Собак было десять – двенадцать, они бежали растянутой стаей – как раз к копешке, где сидел Васька Котях, только чуть правее. Стаю вела Волна, двигалась медленно, словно нехотя, изредка приостанавливалась и поворачивала голову к скотомогильнику. Остальные трусили следом, всяк по-своему, еще не напуганные как следует – лишь бы отвязаться от преследовавших… Гришук облизнул пересохшие губы, подался еще ближе к плетню: сзади, неподалеку от Волны, чуть припадая на свою криво сросшуюся лапу, бежал Лютый, подобрав хвост и согнувшись, словно ожидая удара в спину. И другие собаки тоже поджимали хвосты и пригибали виновато и угрюмо головы; но то, что так делал сильный, умный и так всегда уверенный в себе Лютый, настораживало, придавало всему свою особую значимость и угрозу.
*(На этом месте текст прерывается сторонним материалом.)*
-- ==== Sys2Proof/Machine/Constants.lean ====
section
/-! DEFINITION. The named constants of the block (spec/00_scope.md R6, R7, R10; I19: "collected as named
constants ... so that a correction is a one-line change"). -/

namespace Sys2Proof.Config

/-- `MAX_PACKET_SIZE`: the largest payload length in bytes (R6). -/
def maxPacketSize : Nat := 4096

/-- `HDR_LEN`: the frame header's length (R6). -/
def hdrLen : Nat := 8

/-- `START`: the start marker byte (R6, R81). -/
def startByte : Byte := 0x40

/-- `ACK`: the acknowledgement byte (R6, R81). -/
def ackByte : Byte := 0x21

/-- `SYNC_RUN`: how many consecutive sync bytes make a run (R6). -/
def syncRun : Nat := 3

/-- `START_SEARCH_LIMIT`: how many non-matching bytes end the start search (R6). -/
def startSearchLimit : Nat := 10

/-- `SYNC_RETRIES`: how many times the sync run is sent in all (R6, R136). -/
def syncRetries : Nat := 3

/-- `PKT_HDR_LEN`: the packet header's length (R7). -/
def pktHdrLen : Nat := 5

/-- `PKT_FTR_LEN`: the packet footer's length (R7). -/
def pktFtrLen : Nat := 8

/-- `HMAC_LEN`: the tag's length (R7). -/
def hmacLen : Nat := 32

/-- `PKT_MAX`: the longest packet `PKT_CREATE` builds (R7). -/
def pktMax : Nat := 255

/-- `DATA_MAX = PKT_MAX − PKT_HDR_LEN − PKT_FTR_LEN − HMAC_LEN` (R7, conflict C1). -/
def dataMax : Nat := pktMax - pktHdrLen - pktFtrLen - hmacLen

/-- `PKT_OVERHEAD`: header, footer and tag together (R7). -/
def pktOverhead : Nat := pktHdrLen + pktFtrLen + hmacLen

/-- `BUF_CAP = HDR_LEN + MAX_PACKET_SIZE`: the capacity of each of IBUF and OBUF (R10). -/
def bufCap : Nat := 4104

/-- The last value `MSG_ID` may take: it never wraps (R204). -/
def msgIdMax : Word := 0xFFFFFFFF

end Sys2Proof.Config
end

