-- ==== Sys2Proof/Machine/Step.lean ====
section
/-! DEFINITION. One step of the machine: the next move of the environment in the one total order
(spec/48_common_semantics.md R320, spec/20_memory.md R59), and where a test puts a command word for the next step to
run. -/

namespace Sys2Proof.Machine

/-- One step: the next pending move, or a wait where none is pending. -/
def step (s : State) : Host.Outcome State Fault Refusal := takeMove s

/-- The state whose next step runs the command word `w`: the word is presented at the command port before every
other pending move. A command is one 40-bit word (spec/30_encoding.md R70), so its bits are `w`'s. -/
def State.withFetchWord (s : State) (_nbits w : Nat) : State := present (BitVec.ofNat 40 w) s

end Sys2Proof.Machine
end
Слева от скотомогильника высыпала на пажить ребятня, и теперь оттуда стали слышны крики, свист и улюлюканье, слабое разноголосье. На верх гребня вылез, отставив от себя ружье, Понырин, повертел головой и торопливо припал к земле. Пыхнул дымок, докатившись до дворов звуком, картечь черканула снег возле черной с желтыми подпалинами собаки. Было странно, но он вроде бы попал. Собака, словно подстегнутая, рванулась было вперед и потом сразу отстала от товарок, запрыгала тяжелее, неровнее, с каким-то неестественным, больным даже на вид прискоком, забирая влево. Из-за сарая, справа от Гришука, грянул разрозненный торжествующий крик, и тут же Пантелеев, взбеленившись и ругаясь самыми последними словами, кинулся к той стенке, к крикунам.
Понырин там выстрелил опять – «б-пах!», потом еще раз, но все никак не мог попасть в отставшую; и наконец встал, отряхнулся и двинулся, тяжело переваливаясь в снегу, вслед за собаками.
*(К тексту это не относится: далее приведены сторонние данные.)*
/-- R205: consecutive packets carry consecutive message ids, as `RMSG` reports them, with no gaps. The spec marks R205
as derived. -/
def Obligations.ConsecutivePacketsHaveNoGaps : Prop :=
  ∀ (cmds : List (Byte × Byte × Byte × Byte)) (s : State), s.lstate = .idle → s.ilen.toNat ≤ 210 →
    s.msgId.toNat + cmds.length ≤ 0xFFFFFFFF →
    issuedIds (cmds.map fun c => .pktCreate c.1 c.2.1 c.2.2.1 c.2.2.2) s =
      (List.range cmds.length).map fun k => s.msgId + 1 + BitVec.ofNat 32 k

/-- R232: over any number of steps, resets among them, the message id never goes back: it never decreases, and after
every step NV holds it. The spec marks R232 as derived; that NV is never rewritten from outside is the model's (log
entry 15). -/
def Obligations.MsgIdNeverGoesBack : Prop :=
  ∀ (n : Nat) (s t : State), CountersSaved s → Sys2Proof.core.run n s = .next t →
    s.msgId.toNat ≤ t.msgId.toNat ∧ CountersSaved t

/-! ### Rules of the whole machine -/

/-- R266: every command but `NOP`, `LINK_BYTE`, `LINK_TIMEOUT`, `LINK_ABORT` fails with `ERR_BUSY` while a link activity
is in progress, and changes nothing else; those four are never refused so. -/
def Obligations.BusyCheckIsUniform : Prop :=
  (∀ (i : Instr) (s : State), s.lstate ≠ .idle → anyState i = false →
    exec i s = .next { s with err := .busy }) ∧
  (∀ (i : Instr) (s t : State), anyState i = true → exec i s = .next t → t.err ≠ .busy)

/-- R270: errors are precise: a command that reports an error leaves every piece of state as it was but `ERR`, with the
one exception of the flags that a `PKT_PARSE` clears. -/
def Obligations.ErrorsArePrecise : Prop :=
  ∀ (i : Instr) (s t : State), exec i s = .next t → t.err ≠ .ok →
    t = { s with err := t.err } ∨
    (i = .pktParse ∧ s.lstate = .idle ∧
      t = { s with err := t.err, authOk := false, authWarn := false, footerValid := false })

/-- R260 and R265: each command reports one of the codes the table gives it. -/
def Obligations.EachCommandReportsItsCodes : Prop :=
  ∀ (i : Instr) (s t : State), exec i s = .next t → t.err ∈ codes i

/-- R324: the complete transition relation of `LSTATE`: what every command makes of it, refused or not; and, at the
level of the step, that an illegal word, a host load, a host read and a host write that issues no command leave it, and
that a reset gives `IDLE`. The spec marks R324 as derived; the moves are the model's (log entry 1). -/
def Obligations.SequencerTransitionRelation : Prop :=
  (∀ (i : Instr) (s t : State), exec i s = .next t → t.lstate = nextLState i s) ∧
  (∀ (s t : State) (w : CmdWord) (rest : List Move), s.moves = .cmd w :: rest → step s = .next t →
    t.lstate = match decode w with
      | .ok i => nextLState i s
      | .error _ => s.lstate) ∧
  (∀ (s t : State) (v : Word) (rest : List Move), s.moves = .write 0x04 v :: rest → step s = .next t →
    t.lstate = match decodePort v s.arg with
      | .ok i => nextLState i s
      | .error _ => s.lstate) ∧
  (∀ (s t : State) (m : Move) (rest : List Move), s.moves = m :: rest → step s = .next t →
    (∃ bs, m = .load bs) ∨ (∃ a, m = .read a) ∨ (∃ b, m = .arrive b) ∨ (∃ a v, m = .write a v ∧ a / 4 ≠ 1) →
    t.lstate = s.lstate) ∧
  (∀ (s : State) (rest : List Move), s.moves = .reset :: rest →
    ∃ t : State, step s = .next t ∧ t.lstate = .idle)

/-- No command writes IBUF, `ILEN` or `ARG`, takes a byte of RXIN by itself, or takes a byte of TXOUT back (R38, R22,
R64, R67). `ARG`, RXIN and the parameters as fields are the model's (log entries 2, 4, 9), and so is that a `LINK_BYTE`
which the host injects takes no byte of RXIN (log entry 18). -/
def Obligations.CommandsNeverWriteTheirInput : Prop :=
  ∀ (i : Instr) (s t : State), exec i s = .next t →
    (∀ a, t.byteAt .ibuf a = s.byteAt .ibuf a) ∧ t.ibuf = s.ibuf ∧ t.ilen = s.ilen ∧ t.arg = s.arg ∧
    t.rxin = s.rxin ∧ t.params = s.params ∧ ∃ bs, t.txout = s.txout ++ bs

/-- The memory frame of every command: each byte of OBUF outside the bytes the command stores to reads as before;
most commands store to none (R38, R325). The bytes where nothing is written are free values (log entry 3). -/
def Obligations.ObufChangesOnlyWhereStored : Prop :=
  ∀ (i : Instr) (s t : State), exec i s = .next t → ∀ a : Nat,
    ¬ ((storedAt i s).1 ≤ a ∧ a < (storedAt i s).1 + (storedAt i s).2) →
    t.byteAt .obuf a = s.byteAt .obuf a

/-- R37 and R62: only `PKT_CREATE`, `ADV_MSGID` and `NV_LOAD` change `MSG_ID`, only `SYNC_BOOT` and `NV_LOAD` change
`BOOT_COUNT`, and whatever changes a counter leaves NV equal to it. -/
def Obligations.CountersChangeOnlyWithNv : Prop :=
  ∀ (i : Instr) (s t : State), exec i s = .next t →
    (t.msgId ≠ s.msgId →
      t.nvMsg = t.msgId ∧ (i = .advMsgid ∨ i = .nvLoad ∨ ∃ d r f q, i = .pktCreate d r f q)) ∧
    (t.bootCount ≠ s.bootCount → t.nvBoot = t.bootCount ∧ (i = .nvLoad ∨ ∃ v, i = .syncBoot v)) ∧
    (t.nvMsg ≠ s.nvMsg → t.nvMsg = t.msgId) ∧ (t.nvBoot ≠ s.nvBoot → t.nvBoot = t.bootCount)

/-- R38: no command's result depends on a byte of IBUF at or beyond `ILEN`: on two states that agree below it, every
command does the same. The bytes where nothing is written are free values (log entry 3). -/
def Obligations.BytesBeyondIlenDoNotMatter : Prop :=
  ∀ (i : Instr) (s : State) (m : Memory),
    (∀ a < s.ilen.toNat, State.byteAt { s with ibuf := m } .ibuf a = s.byteAt .ibuf a) →
    exec i { s with ibuf := m } = mapNext (fun t => { t with ibuf := m }) (exec i s)

/-- The key is read by `PKT_CREATE` and `PKT_PARSE` alone and by no host read: with another key every other command does
the same, and every read answers the same (R9, R187, R280). The key as a field of the state is the model's (log entry
2), and so is that the reads with no stated value do not depend on it (log entry 8). -/
def Obligations.KeyIsReadOnlyByThePacketCommands : Prop :=
  (∀ (i : Instr) (s : State) (k : List Byte), (∀ d r f q, i ≠ .pktCreate d r f q) → i ≠ .pktParse →
    exec i (withKey k s) = mapNext (withKey k) (exec i s)) ∧
  (∀ (s : State) (k : List Byte) (a : Nat), hostRead (withKey k s) a = hostRead s a)

/-! ### Registers as the host sees them -/

/-- R29, R33 to R35: every field of `STATUS` and of `LSTAT` at its bits, with the code values of R260, R33, R34 and
R263, and the reserved bits read 0; and of the rest of the register map of R66: every other register that the host may
read, zero-extended, the two windows, the reserved addresses that read 0; a host read changes nothing (R21, R320 (d)); a
write to a read-only register, the OBUF window or a reserved address is ignored (R66); a write of `ARG` sets it and
changes nothing else (R66; `ARG` as a field: log entry 4). Writes of `OP` are in `StepRunsTheDecodedCommand`, writes of
the input in `LoadSetsTheInput`. The model's own: that the accesses are moves of a list that a step takes (log entry
1), and that a write at an address inside a read-only register is a write to that register or to none, and so ignored
(log entry 17). What a read of `ARG` or `OP` and one at an address inside a register answer is a free value and not
stated (log entry 8). -/
def Obligations.StatusAndLstatFields : Prop :=
  ∀ s : State,
    hostRead s 0x08 = statusWord s ∧ hostRead s 0x40 = lstatWord s ∧
    (statusWord s).extractLsb' 0 4 = s.err.code ∧ (statusWord s).getLsbD 4 = s.authOk ∧
    (statusWord s).getLsbD 5 = s.authWarn ∧ (statusWord s).getLsbD 6 = s.footerValid ∧
    (statusWord s).getLsbD 7 = s.bootAnomaly ∧ ((statusWord s).getLsbD 8 = true ↔ s.lstate ≠ .idle) ∧
    (statusWord s).extractLsb' 9 23 = 0 ∧
    (lstatWord s).extractLsb' 0 3 = s.lstate.code ∧ (lstatWord s).extractLsb' 3 3 = s.lresult.code ∧
    (lstatWord s).extractLsb' 6 4 = s.lcause.code ∧ (lstatWord s).extractLsb' 10 2 = s.syncCnt ∧
    (lstatWord s).extractLsb' 12 4 = s.missCnt ∧ (lstatWord s).extractLsb' 16 2 = s.txTries ∧
    (lstatWord s).extractLsb' 18 13 = s.byteIdx ∧ (lstatWord s).getLsbD 31 = false ∧
    FieldCodes ∧ RegisterMapReads s ∧ HostAccessesChangeNothingElse s ∧ ArgWriteSetsOnlyArg s

/-- R57: `LOAD(s)` in `IDLE` sets the input and nothing else; bytes at and beyond its length keep their values;
while a link activity is in progress it has no move, and a longer one than 4104 bytes never has one (R320 (b)); at
register level it is a sequence of byte writes to the IBUF window followed by a write of `ILEN`, which on a buffer in
canonical form gives the very same state. One byte write of the window stores that byte and nothing else, a write of
`ILEN` sets it and nothing else, a larger value is ignored, and both have no move while a link activity is in progress.
A step with the move `load` or `write` pending is that load or that write. The moves are the model's (log entry 1), the
refusals are its names for "no move" (log entry 7), and that a window write takes the low 8 bits is log entry 8. -/
def Obligations.LoadSetsTheInput : Prop :=
  (∀ (s : State) (bs : List Byte) (rest : List Move), s.moves = .load bs :: rest →
    step s = hostLoad bs { s with moves := rest }) ∧
  (∀ (s : State) (a : Nat) (v : Word) (rest : List Move), s.moves = .write a v :: rest →
    step s = hostWrite a v { s with moves := rest }) ∧
  (∀ (s : State) (bs : List Byte), s.lstate = .idle → bs.length ≤ 4104 →
    ∃ t : State, hostLoad bs s = .next t ∧ t = { s with ibuf := t.ibuf, ilen := t.ilen } ∧
      t.ilen.toNat = bs.length ∧ input t = bs ∧
      ∀ a, bs.length ≤ a → t.byteAt .ibuf a = s.byteAt .ibuf a) ∧
  (∀ (s : State) (bs : List Byte), s.lstate ≠ .idle → hostLoad bs s = .refused .loadWhileActive) ∧
  (∀ (s : State) (bs : List Byte), s.lstate = .idle → 4104 < bs.length → hostLoad bs s = .refused .loadTooLong) ∧
  (∀ (s : State) (bs : List Byte), s.lstate = .idle → bs.length ≤ 4104 → s.ibuf.wf →
    ∃ t u : State, writeBytes 0 bs s = .next t ∧ hostWrite 0x10 (BitVec.ofNat 32 bs.length) t = .next u ∧
      hostLoad bs s = .next u) ∧
  (∀ (s : State) (i : Nat) (v : Word), s.lstate = .idle → i < 4104 →
    ∃ t : State, hostWrite (0x2000 + i) v s = .next t ∧ t = { s with ibuf := t.ibuf } ∧
      ∀ a, t.byteAt .ibuf a = if a = i then v.extractLsb' 0 8 else s.byteAt .ibuf a) ∧
  (∀ (s : State) (v : Word), s.lstate = .idle → v.toNat ≤ 4104 →
    ∃ t : State, hostWrite 0x10 v s = .next t ∧ t = { s with ilen := t.ilen } ∧ t.ilen.toNat = v.toNat) ∧
  (∀ (s : State) (v : Word), s.lstate = .idle → 4104 < v.toNat → hostWrite 0x10 v s = .next s) ∧
  (∀ (s : State) (a : Nat) (v : Word), s.lstate ≠ .idle → (0x2000 ≤ a ∧ a < 0x3008) ∨ a = 0x10 →
    hostWrite a v s = .refused .loadWhileActive)

/-! ### Reset and the invariants -/

/-- R42 and R290: what a reset step leaves, from every state: the counters from NV, NV as it was, nothing emitted,
and every other register the spec lists at its value. The move `reset` is the model's (log entry 1); what the
buffers hold after it is a free value (log entry 3) and is not stated. -/
def Obligations.ResetStepSetsTheTable : Prop :=
  ∀ (s : State) (rest : List Move), s.moves = .reset :: rest →
    ∃ t : State, step s = .next t ∧
      t.bootCount = s.nvBoot ∧ t.msgId = s.nvMsg ∧ t.nvBoot = s.nvBoot ∧ t.nvMsg = s.nvMsg ∧
      t.err = .ok ∧ t.authOk = false ∧ t.authWarn = false ∧ t.footerValid = false ∧ t.bootAnomaly = false ∧
      t.cfg = 0b111 ∧ t.ilen = 0 ∧ t.olen = 0 ∧ t.rlen = 0 ∧ t.rseq = 0 ∧ t.rcrc = 0 ∧ t.rdst = 0 ∧
      t.rsrc = 0 ∧ t.rflg = 0 ∧ t.rboot = 0 ∧ t.rmsg = 0 ∧ t.lstate = .idle ∧ t.lresult = .none ∧
      t.lcause = .none ∧ t.lexp = 0 ∧ t.lact = 0 ∧ t.syncCnt = 0 ∧ t.missCnt = 0 ∧ t.txTries = 0 ∧
      t.byteIdx = 0 ∧ t.hbuf.toList = List.replicate 8 0 ∧ t.txout = s.txout ∧ t.params = s.params

/-- Every invariant the rules name holds right after reset (R20 to R42). `State.reset` lists no byte of the buffers:
the model's choice (log entry 3). -/
def Obligations.ResetIsSound : Prop := Sound State.reset

/-- Every step keeps every invariant the rules name: counters equal to NV, buffers within their bounds and in
canonical form, flags and link record consistent, counters within the bounds of their state, and the latched header
describing the payload that will be sent (R22, R23, R31, R34 to R37, R133, R322). The canonical form of the buffers
is the model's (log entry 3), and so are the moves a step makes (log entries 1, 9). -/
def Obligations.EveryStepKeepsSound : Prop :=
  ∀ s t : State, Sound s → step s = .next t → Sound t

/-- R326: in a sound state every command completes, in a sound state: there is no out-of-range access and so no access
fault. The spec marks R326 as derived; the fault it excludes is the model's (log entry 5). -/
def Obligations.SoundStatesRunEveryCommand : Prop :=
  ∀ (i : Instr) (s : State), Sound s → ∃ t : State, exec i s = .next t ∧ Sound t
end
Эти выстрелы и неожиданная немощь товарки совсем встревожили стаю, но скорости они по-прежнему не прибавляли, будто не зная, куда убегать. Угрюмо насторожился Лютый… Он тоже с натугой поворачивал свою лобастую голову назад, к Понырину, что плелся глубоким снегом и на вид был пока неопасен; и совсем не чуял, что приближается к погибели своей, к копешке, где сидит мнительный и молчаливый, редко промахивающийся Котях со своей малокалиберкой. Гришук застыл, глядя на Лютого и давно уже забыв обиды свои на стаю – лишь бы Васька промахнулся.
Село совсем притихло, затаилось, оградившись с задов плетнями, сараями, покосившимся горбылем заборов; немели разинутые рты ворот и дверей, ждали равнодушно, и в этом молчанье, в сером дне трусили по полю, проваливаясь в снег, собаки, будто под замахнувшейся неумолимой рукой пригнув головы – бежали ничьи, бесхозные и всем чужие, догоняемые серой мешковатой смертью, с виду неопасной, но такой неотвратимой в упорстве и равнодушии своем, что они, кажется, даже повизгивали в покорном страхе, в предчувствии худшего…
Сначала Гришук подумал, что это ему просто кажется; но затем явственно, несмотря на отдаленность, услышал он, как прерывисто, на бегу, скулит какой-то пес – на одной ноте, по-щенячьи беззащитно, чувствуя, как замыкается круг глухой неизведанной тишины и, кажется, смерти. Вдруг заскулила еще одна собака, потом другая затянула тонко и жалобно, приостановившись и подняв к небу морду – точно принюхиваясь в тоске к опасности, исходящей со всех сторон. Короткий нервный скулеж возник на пажити, потянулся в небо, скорбный; и такая обреченность, такая тоска слышались в этих глухих, будто из самой земли вышедших звуках, такая ребячья боязнь перед окружающей их неизвестностью, творимой судейской жестокостью людей сзади и тех – чуяли и слышали они, – что ждут их впереди, что Гришук задрожал, заволновался, заметался у плетня и вдруг встал и пошел, сам не понимая зачем, к воротам.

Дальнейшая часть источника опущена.